During 12 years of working for a living, I have experienced much of the legal and social discrimination reserved for women in this country. I have been refused service in public restaurants, ordered out of public gathering places, and turned away from apartment rentals; all for the clearly-stated, sole reason that I am a woman. And all without the legal remedies available to blacks and other minorities. I have been excluded from professional groups, writing assignments on so-called "unfeminine" subjects such as politics, full participation in the Democratic Party, jury duty, and even from such small male privileges as discounts on airline fares. Most important to me, I have been denied a society in which women are encouraged, or even allowed to think of themselves as first-class citizens and responsible human beings.
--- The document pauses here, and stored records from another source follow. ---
-- ==== Sys2Proof/Tests/Slice0.lean ====
section
/-! SUPPORT. The model's own tests: expected results from 95_test_vectors.md and the rules' worked
examples, one step or one operation each, and for every obligation with hypotheses a state that meets
them (named after it). -/

namespace Sys2Proof.Tests

open Sys2Proof.Machine

/-! ### well-formedness (10_state.md R28, 30_encoding.md R99) -/

theorem test_drivemode_three_is_ill_formed : (Instr.wrDrivemode 3#2).wf = false := by decide
theorem test_drivemode_two_is_well_formed : (Instr.wrDrivemode 2#2).wf = true := by decide
theorem test_illegal_ring_sizes : [0, 1, 3, 12, 512].map RingSize.ofSlots? = [none, none, none, none, none] := by decide
theorem test_legal_ring_sizes : [2, 4, 16, 256].map RingSize.ofSlots? = [some .n2, some .n4, some .n16, some .n256] := by decide

/-! ### decoding: every constructor's word, bit by bit from 30_encoding.md R92 to R96 -/

theorem test_decode_push : decode 0b00000001_00000000_01000001#24 = .ok (.push 0x41#8) := by decide
theorem test_decode_avail : decode 0b00010000_00000000_00000000#24 = .ok .avail := by decide
theorem test_decode_pop : decode 0b00010001_00000000_00000000#24 = .ok .pop := by decide
theorem test_decode_businit : decode 0b00100000_00000000_00000000#24 = .ok .businit := by decide
theorem test_decode_bussend : decode 0b00100001_00000010_11001000#24 = .ok (.bussend 2#8 200#8) := by decide
theorem test_decode_reads :
    [0x300000#24, 0x310000#24, 0x320000#24, 0x330000#24, 0x340000#24, 0x350000#24, 0x360000#24].map decode =
      [.ok .rdButton1, .ok .rdDrivemode, .ok .rdJoyx, .ok .rdJoyy, .ok .rdSpeedknob, .ok .rdLeds, .ok .rdFlash] := by
  decide
theorem test_decode_writes :
    [0x380001#24, 0x390002#24, 0x3A00C8#24, 0x3B0080#24, 0x3C000A#24, 0x3D002A#24, 0x3E0003#24].map decode =
      [.ok (.wrButton1 1#1), .ok (.wrDrivemode 2#2), .ok (.wrJoyx 200#8), .ok (.wrJoyy 0x80#8),
       .ok (.wrSpeedknob 10#8), .ok (.wrLeds 0x2A#8), .ok (.wrFlash 3#8)] := by
  decide
theorem test_decode_pincfg : decode 0b01000000_00000010_00000001#24 = .ok (.pincfg 2#8 .high) := by decide
theorem test_decode_txbyte : decode 0b01010000_00000000_01100110#24 = .ok (.txbyte 0x66#8) := by decide
/-- V39, V40, V42 to V45. -/
theorem test_decode_reserved :
    [0x01FF41#24, 0x100001#24, 0x380002#24, 0x390003#24, 0x370000#24, 0x3F0000#24, 0x000000#24, 0xFFFFFF#24, 0x400202#24].map decode =
      [.error .operandNotZero, .error .operandNotZero, .error .operandNotZero, .error .reservedValue,
       .error .reservedOpcode, .error .reservedOpcode, .error .reservedOpcode, .error .reservedOpcode,
       .error .operandNotZero] := by
  decide
/-- V48. -/
theorem test_field_number : fieldNumber 0x340000#24 = 4#3 ∧ fieldNumber 0x3C0000#24 = 4#3 := by decide
theorem test_decode_table_word : decodeTableWord 24 0x2102C8 = some (.bussend 2#8 200#8) := by decide
/-- R104, R105: `BUSSEND 2, 200`. -/
theorem test_assembly : (Instr.bussend 2#8 200#8).assembly = "BUSSEND 2, 200" := by decide

/-! ### states -/

/-- The reset state with a ring buffer. -/
def ringState (n : RingSize) (storage : Memory) (head tail : Nat) : State :=
  { State.reset with size := n, ring := { storage := storage, head := head, tail := tail } }

/-- The reset state with inputs waiting. -/
def waitingFor (inputs : List Event) : State := State.reset.setEnv { State.reset.env with inputs := inputs }

/-- N = 4, bytes 1, 2, 3 held, full (V12). -/
def full4 : State := ringState .n4 [(0, 1#8), (1, 2#8), (2, 3#8)] 0 3

/-- One byte held (V9 with 0x41). -/
def one16 : State := ringState .n16 [(0, 0x41#8)] 0 1
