-- ==== Sys2Proof/Laws/Ops.lean ====
section
/-! SUPPORT. One lemma for each shared operation, saying once what it can do, so that a proof cites
the lemma and does not unfold the operation. -/

namespace Sys2Proof.Machine

variable (s : State)

/-! ### Blind intervals -/

/-- A driver call leaves the blind interval on the record, the answer used up, and nothing else. -/
theorem callDriver_eq (call : DriverCall) : callDriver call s = s.afterCall call := by
  simp [callDriver, setWait, takeReply, noteBlind, State.afterCall, State.afterBlind,
    State.waitCondition, State.running]

/-- A selection whose effect leaves the controller, the parameters and the record alone is that
effect in the state after the blind interval. -/
theorem duringSelection_eq (f : State → State)
    (hb : ∀ t : State, (f t).bcc = t.bcc) (hp : ∀ t : State, (f t).params = t.params)
    (hw : ∀ (t : State) (w : Bool),
      f { t with bcc := { t.bcc with wait := w } } =
        { f t with bcc := { t.bcc with wait := w } }) :
    duringSelection f s = f (s.afterBlind .selection) := by
  unfold duringSelection
  have h : noteBlind .selection (setWait true s) =
      { s.afterBlind .selection with
        bcc := { (s.afterBlind .selection).bcc with wait := s.waitCondition true } } := by
    simp [noteBlind, setWait, State.afterBlind, State.waitCondition]
  rw [h, hw]
  generalize hu : f (s.afterBlind .selection) = u
  have hub := hb (s.afterBlind .selection)
  have hup := hp (s.afterBlind .selection)
  rw [hu] at hub hup
  have key : u.bcc = { u.bcc with wait := s.params.useWait && !s.running } := by
    rw [hub]; simp [State.afterBlind]
  cases u
  simp only at hub hup key
  subst hub hup
  simp [setWait, State.waitCondition, State.running, State.afterBlind]
  rfl

theorem loadIfUsable_eq (r : RomRecord) : loadIfUsable r s = s ∨
    ∃ k, kindOfCode r.mapper = some k ∧
      usableSize s.params.storeCapacity k r.size.toNat = true ∧
      loadIfUsable r s = loadImage k r s := by
  unfold loadIfUsable
  cases hk : kindOfCode r.mapper with
  | none => exact .inl rfl
  | some k =>
    by_cases hu : usableSize s.params.storeCapacity k r.size.toNat = true
    · exact .inr ⟨k, rfl, hu, by simp [hu]⟩
    · exact .inl (by simp [hu])

theorem loadIfUsable_of_usable {r : RomRecord} {k : MapperKind} (hk : kindOfCode r.mapper = some k)
    (hu : usableSize s.params.storeCapacity k r.size.toNat = true) :
    loadIfUsable r s = loadImage k r s := by
  simp [loadIfUsable, hk, hu]

theorem loadIfUsable_of_not_usable {r : RomRecord}
    (h : usable s.params.storeCapacity r = false) : loadIfUsable r s = s := by
  unfold loadIfUsable usable at *
  cases hk : kindOfCode r.mapper with
  | none => rfl
  | some k => simp [hk] at h; simp [h]

/-- Selecting a record loads it, after the blind interval. -/
theorem selectRecord_eq (r : RomRecord) :
    selectRecord r s = loadIfUsable r (s.afterBlind .selection) := by
  refine duringSelection_eq s _ (fun t => ?_) (fun t => ?_) (fun t w => ?_)
  · rcases loadIfUsable_eq t r with h | ⟨k, _, _, h⟩ <;> simp [h]
  · rcases loadIfUsable_eq t r with h | ⟨k, _, _, h⟩ <;> simp [h]
  · unfold loadIfUsable
    split
    · rfl
    · split <;> rfl

/-- Selecting an index loads the record the table lists there, after the blind interval. -/
theorem selectIndex_eq (n : Nat) :
    selectIndex n s = match (readTable s.img s.tableBase)[n]? with
      | none => s.afterBlind .selection
      | some r => loadIfUsable r (s.afterBlind .selection) := by
  unfold selectIndex
  rw [duringSelection_eq]
  · rfl
  · intro t
    split
    · rfl
    · rcases loadIfUsable_eq t ‹_› with h | ⟨k, _, _, h⟩ <;> simp [h]
  · intro t
    split
    · rfl
    · rcases loadIfUsable_eq t ‹_› with h | ⟨k, _, _, h⟩ <;> simp [h]
  · intro t w
    dsimp only [State.tableBase]
    split
    · rfl
    · unfold loadIfUsable
      split
      · rfl
      · split <;> rfl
However, after 2 years of researching the status of American women, I have discovered that in reality, I am very, very lucky. Most women, both wage-earners and housewives, routinely suffer more humiliation and injustice than I do. As a freelance writer, I don't work in the male-dominated hierarchy of an office. (Women, like blacks and other visibly different minorities, do better in individual professions such as the arts, sports, or domestic work; anything in which they don't have authority over white males.) I am not one of the millions of women who must support a family. Therefore, I haven't had to go on welfare because there are no day-care centers for my children while I work, and I haven't had to submit to the humiliating welfare inquiries about my private and sexual life, inquiries from which men are exempt. I haven't had to brave the sex bias of labor unions and employers, only to see my family subsist on a median salary 40 percent less than the male median salary.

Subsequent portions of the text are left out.